# [Data extracted from a collection]

/-- STA, STX and STY in every form: the register is stored at the effective address, in the
always-penalty form, and only PC and the cycles change beside; no flag changes (rules R163, R164, R165). -/
def Obligations.StoresWriteTheRegister : Prop :=
  ∀ (m : MemOperand) (i : Instr) (s : State),
    let ea := (effectiveAddress .always m s).1
    let t : State := { s with
      pc := pcPast s (modeBytes m), cyc := s.cyc - (modeCycles .always m s + 1 : Nat) }
    (staForm m = some i → exec i s = .next { t with mem := s.mem.write ea s.a }) ∧
    (stxForm m = some i → exec i s = .next { t with mem := s.mem.write ea s.x }) ∧
    (styForm m = some i → exec i s = .next { t with mem := s.mem.write ea s.y })

/-- The six transfers: the source is copied, Z and N follow it except in TXS, one cycle more is charged,
and nothing else changes (rules R185 to R190). -/
def Obligations.TransfersCopyARegister : Prop :=
  ∀ s : State,
    exec .tax s = .next { s with x := s.a, p := nz s.p s.a, cyc := s.cyc - 1 } ∧
    exec .tay s = .next { s with y := s.a, p := nz s.p s.a, cyc := s.cyc - 1 } ∧
    exec .txa s = .next { s with a := s.x, p := nz s.p s.x, cyc := s.cyc - 1 } ∧
    exec .tya s = .next { s with a := s.y, p := nz s.p s.y, cyc := s.cyc - 1 } ∧
    exec .tsx s = .next { s with x := s.sp, p := nz s.p s.sp, cyc := s.cyc - 1 } ∧
    exec .txs s = .next { s with sp := s.x, cyc := s.cyc - 1 }

/-- PHA and PHP write the byte at the stack address and lower SP, modulo 256; no flag changes (rules R181,
R191, R192; page one by the spec's D1, log entry 9; the nmos cycle, log entry 8). -/
def Obligations.PushesWriteAndLowerTheStack : Prop :=
  ∀ s : State,
    let t : State := { s with
      sp := BitVec.ofNat 8 (s.sp.toNat + 255), cyc := s.cyc - (1 + nmosOne s : Nat) }
    exec .pha s = .next { t with mem := s.mem.write (s.stackAddr 0) s.a } ∧
    exec .php s = .next { t with mem := s.mem.write (s.stackAddr 0) (s.p.pack ||| 0x30) }

/-- PLA and PLP raise SP, modulo 256, and take the byte there: PLA into A with Z and N following, PLP into
the flags with B and U cleared; memory stays (rules R182, R193, R194; page one by the spec's D1, log
entry 9; the nmos cycle, log entry 8). -/
def Obligations.PullsReadAndRaiseTheStack : Prop :=
  ∀ s : State,
    let v := s.mem.read (BitVec.ofNat 16 (256 + (s.sp.toNat + 1) % 256))
    let t : State := { s with
      sp := BitVec.ofNat 8 (s.sp.toNat + 1), cyc := s.cyc - (2 + nmosOne s : Nat) }
    exec .pla s = .next { t with a := v, p := nz s.p v } ∧
    exec .plp s = .next { t with p := {
      n := v.getLsbD 7, v := v.getLsbD 6, u := false, b := false,
      d := v.getLsbD 3, i := v.getLsbD 2, z := v.getLsbD 1, c := v.getLsbD 0 } }

/-- AND, ORA and EOR in every form: A becomes A op operand, Z and N follow it, and only PC and the cycles
change beside (rules R200, R201, R202). -/
def Obligations.LogicCombinesIntoA : Prop :=
  ∀ (o : ReadOperand) (i : Instr) (s : State),
    let v := (readOperand o s).1
    let t : Byte → State := fun r => { s with
      a := r, p := nz s.p r, pc := pcPast s (operandBytes o), cyc := s.cyc - (operandCycles o s : Nat) }
    (andForm o = some i → exec i s = .next (t (s.a &&& v))) ∧
    (oraForm o = some i → exec i s = .next (t (s.a ||| v))) ∧
    (eorForm o = some i → exec i s = .next (t (s.a ^^^ v)))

# [EXERCISE PROMPT]
Write out, from the lines above, only those from the line with "always-penalty form, and" to the line with "following, PLP into", exactly as given, including the first and the last.

# [RESULT FOR THIS TASK]
always-penalty form, and only PC and the cycles change beside; no flag changes (rules R163, R164, R165). -/
def Obligations.StoresWriteTheRegister : Prop :=
  ∀ (m : MemOperand) (i : Instr) (s : State),
    let ea := (effectiveAddress .always m s).1
    let t : State := { s with
      pc := pcPast s (modeBytes m), cyc := s.cyc - (modeCycles .always m s + 1 : Nat) }
    (staForm m = some i → exec i s = .next { t with mem := s.mem.write ea s.a }) ∧
    (stxForm m = some i → exec i s = .next { t with mem := s.mem.write ea s.x }) ∧
    (styForm m = some i → exec i s = .next { t with mem := s.mem.write ea s.y })

/-- The six transfers: the source is copied, Z and N follow it except in TXS, one cycle more is charged,
and nothing else changes (rules R185 to R190). -/
def Obligations.TransfersCopyARegister : Prop :=
  ∀ s : State,
    exec .tax s = .next { s with x := s.a, p := nz s.p s.a, cyc := s.cyc - 1 } ∧
    exec .tay s = .next { s with y := s.a, p := nz s.p s.a, cyc := s.cyc - 1 } ∧
    exec .txa s = .next { s with a := s.x, p := nz s.p s.x, cyc := s.cyc - 1 } ∧
    exec .tya s = .next { s with a := s.y, p := nz s.p s.y, cyc := s.cyc - 1 } ∧
    exec .tsx s = .next { s with x := s.sp, p := nz s.p s.sp, cyc := s.cyc - 1 } ∧
    exec .txs s = .next { s with sp := s.x, cyc := s.cyc - 1 }

/-- PHA and PHP write the byte at the stack address and lower SP, modulo 256; no flag changes (rules R181,
R191, R192; page one by the spec's D1, log entry 9; the nmos cycle, log entry 8). -/
def Obligations.PushesWriteAndLowerTheStack : Prop :=
  ∀ s : State,
    let t : State := { s with
      sp := BitVec.ofNat 8 (s.sp.toNat + 255), cyc := s.cyc - (1 + nmosOne s : Nat) }
    exec .pha s = .next { t with mem := s.mem.write (s.stackAddr 0) s.a } ∧
    exec .php s = .next { t with mem := s.mem.write (s.stackAddr 0) (s.p.pack ||| 0x30) }

/-- PLA and PLP raise SP, modulo 256, and take the byte there: PLA into A with Z and N following, PLP into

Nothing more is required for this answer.